[Collected data]
━━━━━━

-- ==== Sys2Proof/Machine/Dispatch.lean ====
section
/-!
DEFINITION. Which meaning runs for which command: one arm per row of the table.
-/

namespace Sys2Proof.Machine
open Sys2Proof
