-- ==== Sys2Proof/WellFormed.lean ====
section
/-!
DEFINITION. Which commands are well formed: the unit, function, slot, address or code a command names is one the manual gives the part.
A command that is not well formed never reaches a part; the meanings are total on it all the same.
-/

namespace Sys2Proof

/-- Whether what a command names exists on the part (the counts of the register tables, Tables 13-3, 14-3 and 14-4). -/
def Instr.wf (i : Instr) : Bool :=
  match i with
  | .supplyRamp rail => decide (rail < 10)
  | .pwrgdAssert => true
  | .sysResetRelease strap _ => decide (strap < 4)
  | .sysResetAssert _ => true
  | .pwrgdFall => true
  | .supplyLoss _ => true
  | .perstN => true
  | .selfRestart _ => true
  | .tempSensorRead sensor _ => decide (sensor < 24)
  | .thermtrip sensor _ => decide (sensor < 24)
  | .avsUpdate _ => true
  | .avsTelemetry _ _ _ _ _ _ => true
  | .smbReadBootStatus _ => true
  | .smbReadComputeTemp _ => true
  | .smbReadHopperTemp _ => true
  | .smbReadPkgPower _ => true
  | .smbReadPwrStatus _ => true
  | .smbReadPart _ => true
  | .smbUnknownCommand code _ => decide (code < 256)
  | .startStepDone step _ => decide (1 ≤ step) && decide (step ≤ 7)
  | .startStepLimit step => decide (1 ≤ step) && decide (step ≤ 7)
  | .ptpWaitExpire => true
  | .sensorCheckExpire sensor => decide (sensor < 50)
  | .trainingCacheWrite => true
  | .trialConfirm => true
  | .cellarBringupDone _ => true
  | .deviceTimeTick => true
  | .ptpAnnounceRx n port _ => decide (n < 2) && decide (port < 4)
  | .ptpSyncRx n port _ _ => decide (n < 2) && decide (port < 4)
  | .ptpFollowUpRx n port _ => decide (n < 2) && decide (port < 4)
  | .ptpDelayRespRx n _ _ => decide (n < 2)
  | .ptpDelayReqTx n => decide (n < 2)
  | .ptpPdelayReqRx port _ => decide (port < 4)
  | .ptpPdelayRespRx n _ _ _ => decide (n < 2)
  | .ptpManagementGet port _ => decide (port < 4)
  | .ptpManagementSet port _ => decide (port < 4)
  | .ptpManagementCommand port _ => decide (port < 4)
  | .announceReceiptTimeout n port => decide (n < 2) && decide (port < 4)
  | .selectionEval => true
  | .holdErrUpdate => true
  | .holdoverLimitExpire => true
  | .ppsEdge _ _ => true
  | .ref10mEdge _ _ => true
  | .exposureTriggerEdge n => decide (n < 32)
  | .conversionStrobeEdge n => decide (n < 8)
  | .controlCycleEdge n => decide (n < 8)
  | .captureEdge n start stop _ => decide (n < 16) && decide (start ≤ stop)
  | .slipHoldExpire n => decide (n < 50)
  | .heldClear n => decide (n < 50)
  | .csi2FrameStart port vc ecc => decide (port < 16) && decide (vc < 16) && decide (ecc < 3)
  | .csi2FrameEnd port vc ecc => decide (port < 16) && decide (vc < 16) && decide (ecc < 3)
  | .csi2LongPacket port vc dt ecc _ _ => decide (port < 16) && decide (vc < 16) && decide (dt < 64) && decide (ecc < 3)
  | .csi2IgnoredPacket port vc dt ecc => decide (port < 16) && decide (vc < 16) && decide (dt < 64) && decide (ecc < 3)
  | .bandSlotFree n => decide (n < 32)
  | .st2110PacketRx p => decide (p.port < 4)
  | .frameTimeout n => decide (n < 32)
  | .spiDataReady p => decide (p < 8)
  | .spiWaitExpire p => decide (p < 8)
  | .spiTransactionDone p _ => decide (p < 8)
  | .imuIdentityRead p _ => decide (p < 8)
  | .ssiReadDone p _ _ _ _ => decide (p < 8)
  | .quadTransition q _ _ _ => decide (q < 8)
  | .quadSample q => decide (q < 8)
  | .canFrameRx ctl ext _ id _ data => decide (ctl < 2) && decide (id < (if ext then 2 ^ 29 else 2 ^ 11)) && decide (data.length ≤ 64)
  | .canTxDone ctl => decide (ctl < 2)
  | .canBusoffRecover ctl => decide (ctl < 2)
  | .channelTimeout c => decide (c < 88)
  | .channelAbsentInstant c => decide (c < 88)
  | .tallyAdvance src tally amount _ _ _ _ => decide (src < 32) && decide (tally < 65536) && decide (1 ≤ amount) && decide (amount < 2 ^ 32)
  | .taskLimitExpire _ _ cls _ => decide (cls < 15)
  | .unitFault cls _ _ => decide (cls < 15)
  | .taskFailed _ _ cause => decide (2 ≤ cause) && decide (cause ≤ 4)
  | .waitLimitExpire _ _ => true
  | .hostTallyAdvance index amount => decide (index < 65536) && decide (amount < 65536)
  | .hostWaitArm slot index => decide (slot < 64) && decide (index < 65536)
  | .hostWaitDisarm slot index => decide (slot < 64) && decide (index < 65536)
  | .spareVisit cls _ _ _ => decide (cls < 15)
  | .selfTestDone cls _ _ => decide (cls < 15)
  | .unitSwap cls _ => decide (cls < 15)
  | .retest cls _ _ => decide (cls < 15)
  | .visitWaitWarning cls _ => decide (cls < 15)
  | .calibPost n => decide (n < 32)
  | .cooperLoadEval _ _ _ => true
  | .firmwareWatchdog core => decide (core < 4)
  | .eventFoldFlush _ _ _ => true
  | .millBandDone n _ lane => decide (n < 32) && decide (lane < 4)
  | .sgmBandDone p _ => decide (p < 16)
  | .flowLevelDone f level => decide (f < 16) && decide (level < 8)
  | .pathSpaceFreed n => decide (n < 32)
  | .networkBandDone i _ _ _ => decide (i < 64)
  | .networkDeadline i _ => decide (i < 64)
  | .weightsStaged net _ cluster => decide (net < 16) && decide (cluster < 8)
  | .migrationPass _ => true
  | .pageMigrateSwitch page => decide (page < 2 ^ 32)
  | .demandFillDone page _ => decide (page < 2 ^ 32)
  | .scrubStep _ _ addr _ => decide (addr < 2 ^ 48)
  | .correctedError _ _ _ addr => decide (addr < 2 ^ 48)
  | .channelDrainDone ch => decide (ch < 4)
  | .uncorrectableError _ _ _ addr _ => decide (addr < 2 ^ 48)
  | .phyLockLoss ch => decide (ch < 4)
  | .retrainTimeout ch => decide (ch < 4)
  | .refillDone page _ => decide (page < 2 ^ 32)
  | .addressFault addr _ => decide (addr < 2 ^ 48)
  | .ddrDqsTrack ch _ => decide (ch < 4)
  | .ddrZqCal ch => decide (ch < 4)
  | .ddrMr4Read ch _ => decide (ch < 4)
  | .nvmeCompletion op _ _ _ _ => decide (op < 10)
  | .nvmeTimeout op _ _ => decide (op < 10)
  | .cellarCheckpoint => true
  | .cellarWriteback page => decide (page < 2 ^ 32)
  | .visionStep n => decide (n < 32)
  | .propagatedRecord n => decide (n < 32)
  | .foldIn n kind _ _ => decide (n < 32) && decide (kind < 4)
  | .initTimeout n => decide (n < 32)
  | .coastExpire n => decide (n < 32)
  | .relocQueryPost n => decide (n < 32)
  | .kettleIterationDone p _ _ => decide (p < 64)
  | .solveDeadline p _ => decide (p < 64)
  | .solveComplete p => decide (p < 64)
  | .bodySolveDone p => decide (p < 64)
  | .posegraphPost p => decide (p < 64)
  | .viewPassDeadline v => decide (v < 16)
  | .kilnBinningDone u => decide (u < 2)
  | .kilnCompositingDone u => decide (u < 2)
  | .kilnBackwardDone u => decide (u < 2)
  | .kilnCommit m => decide (m < 8)
  | .refineJobDone m => decide (m < 8)
  | .activeSetUpdate m => decide (m < 8)
  | .blockLoadDone m _ => decide (m < 8)
  | .blockEvict m => decide (m < 8)
  | .kilnRelocDone => true
  | .nodeReadReturn _ node => decide (node < 2 ^ 28)
  | .caskQueryDeadline _ => true
  | .caskQueryDone _ => true
  | .caskInsert q => decide (q < 16)
  | .caskDelete q => decide (q < 16)
  | .caskReplace q => decide (q < 16)
  | .caskCompactNode i => decide (i < 16)
  | .shardAnswerRx _ _ => true
  | .shardMergeTimeout _ => true
  | .regWrite addr v => addr % 4 == 0 && decide (addr < 0x2000000) && decide (v < 2 ^ 32)
  | .eventBitsClear addr v same => addr % 4 == 0 && decide (addr < 0x2000000) && decide (v < 2 ^ 32) && decide (same < 2 ^ 32)
  | .blRegisterWrite addr v => addr % 4 == 0 && decide (addr < 0x2000000) && decide (v < 2 ^ 32)
  | .reg64LoWrite addr v => addr % 4 == 0 && decide (addr < 0x2000000) && decide (v < 2 ^ 32)
  | .reg64HiWrite addr v => addr % 4 == 0 && decide (addr < 0x2000000) && decide (v < 2 ^ 32)
  | .reg64LoRead addr => addr % 4 == 0 && decide (addr < 0x2000000)
  | .timeNowCapture fn => decide (fn < 16)
  | .bar0BadAccess _ addr len _ => decide (addr < 0x2000000) && !(addr % 4 == 0 && len == 4)
  | .msixTableWrite fn off v => decide (1 ≤ fn) && decide (fn ≤ 15) && decide (off < 16) && off % 4 == 0 && decide (v < 2 ^ 32)
  | .hstRingRdWrite n seq => decide (n < 64) && decide (seq < 2 ^ 64)
  | .ringRecordCopy kind _ => decide (kind < 256)
  | .ringIrqTimer n => decide (n < 64)
  | .holdRelease => true
  | .slotRequestWrite fn n off bytes => decide (fn < 16) && decide (n < 64) && decide (off + bytes.length ≤ 512)
  | .slotPost fn n => decide (fn < 16) && decide (n < 64)
  | .slotRelease fn n => decide (fn < 16) && decide (n < 64)
  | .bar4Read fn _ _ => decide (fn < 16)
  | .bar4Slow fn _ => decide (fn < 16)
  | .mbxStatus tag => decide (tag < 256)
  | .mbxAttest tag => decide (tag < 256)
  | .mbxSessionStart tag => decide (tag < 256)
  | .mbxSessionStop tag => decide (tag < 256)
  | .mbxSelftest tag => decide (tag < 256)
  | .mbxStageBegin tag => decide (tag < 256)
  | .mbxStageData tag _ => decide (tag < 256)
  | .mbxStageEnd tag => decide (tag < 256)
  | .mbxStageAbort tag => decide (tag < 256)
  | .mbxActivate tag => decide (tag < 256)
  | .mbxBadCommand tag => decide (tag < 256)
  | .mbxDmaTimeout => true
  | .stageEraseDone => true
  | .stageDataDone => true
  | .stageVerifyDone _ => true
  | .activateCopyDone _ => true
  | .pfReset => true
  | .vfFlr fn => decide (1 ≤ fn) && decide (fn ≤ 15)
  | .arpRequestRx port target _ => decide (port < 4) && decide (target < 2 ^ 32)
  | .icmpEchoRx port _ _ _ => decide (port < 4)
  | .arpRetry port _ => decide (port < 4)
  | .tileReqDense r => decide (r.port < 4)
  | .tileReqDirectory r => decide (r.port < 4)
  | .tileReqLandmark r => decide (r.port < 4)
  | .poseStreamSend n => decide (n < 32)
  | .poseBatchTimeout n => decide (n < 32)
  | .streamHeartbeat n => decide (n < 32)
  | .linkBringupStep port step _ => decide (port < 2) && decide (1 ≤ step) && decide (step ≤ 7)
  | .helloRx port _ _ _ _ _ => decide (port < 2)
  | .linkStepLimit port => decide (port < 2)
  | .linkRetrain port => decide (port < 2)
  | .heartbeatTx => true
  | .heartbeatRx h _ => decide (h.port < 2)
  | .ramhelControlRx h _ => decide (h.port < 2)
  | .ramhelTimeRx h _ _ _ _ => decide (h.port < 2)
  | .ramhelTallyRx h _ _ _ _ => decide (h.port < 2)
  | .ramhelMsgRx h _ _ _ => decide (h.port < 2)
  | .ramhelPageRx h _ _ _ _ => decide (h.port < 2)
  | .ramhelE2eAckRx h _ _ => decide (h.port < 2)
  | .linkRetryTimeout port => decide (port < 2)
  | .timeTx => true
  | .linkSilence port => decide (port < 2)
  | .memberUnreachable id => decide (id < 16)
  | .masterTakeover => true
  | .memberIsolated => true
  | .timeFrameLoss => true
  | .resyncDone id => decide (id < 16)
  | .laserInputLow port input _ => decide (port < 2) && decide (input < 2)
  | .handoverLoadDone _ => true
  | .standbyBootDone => true
  | .handoverTake => true
  | .coreReloadDone core _ => decide (core < 4)
  | .groupUnitReload cls => decide (cls < 15)
  | .rolloutLimit => true
  | .jtagPrivateInstruction => true
  | .ppsInputLost => true
  | .csi2LaneSyncLoss port _ => decide (port < 16)
  | .canBusError ctl _ _ kind => decide (ctl < 2) && decide (kind < 3)
  | .ddrRetrainDone ch => decide (ch < 4)
  | .cellarResetDone => true
  | .arpReplyRx port _ mac => decide (port < 4) && decide (mac < 2 ^ 48)
  | .uncorrectableCodeword port => decide (port < 2)
  | .pciePowerStateChange fn _ => decide (fn < 16)

end Sys2Proof
end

━━━━━━

#### Task prompt
Each line of the records that holds the word "Machine" should be copied out.

#### Exercise result
-- ==== Sys2Proof/Machine/Dispatch.lean ====
namespace Sys2Proof.Machine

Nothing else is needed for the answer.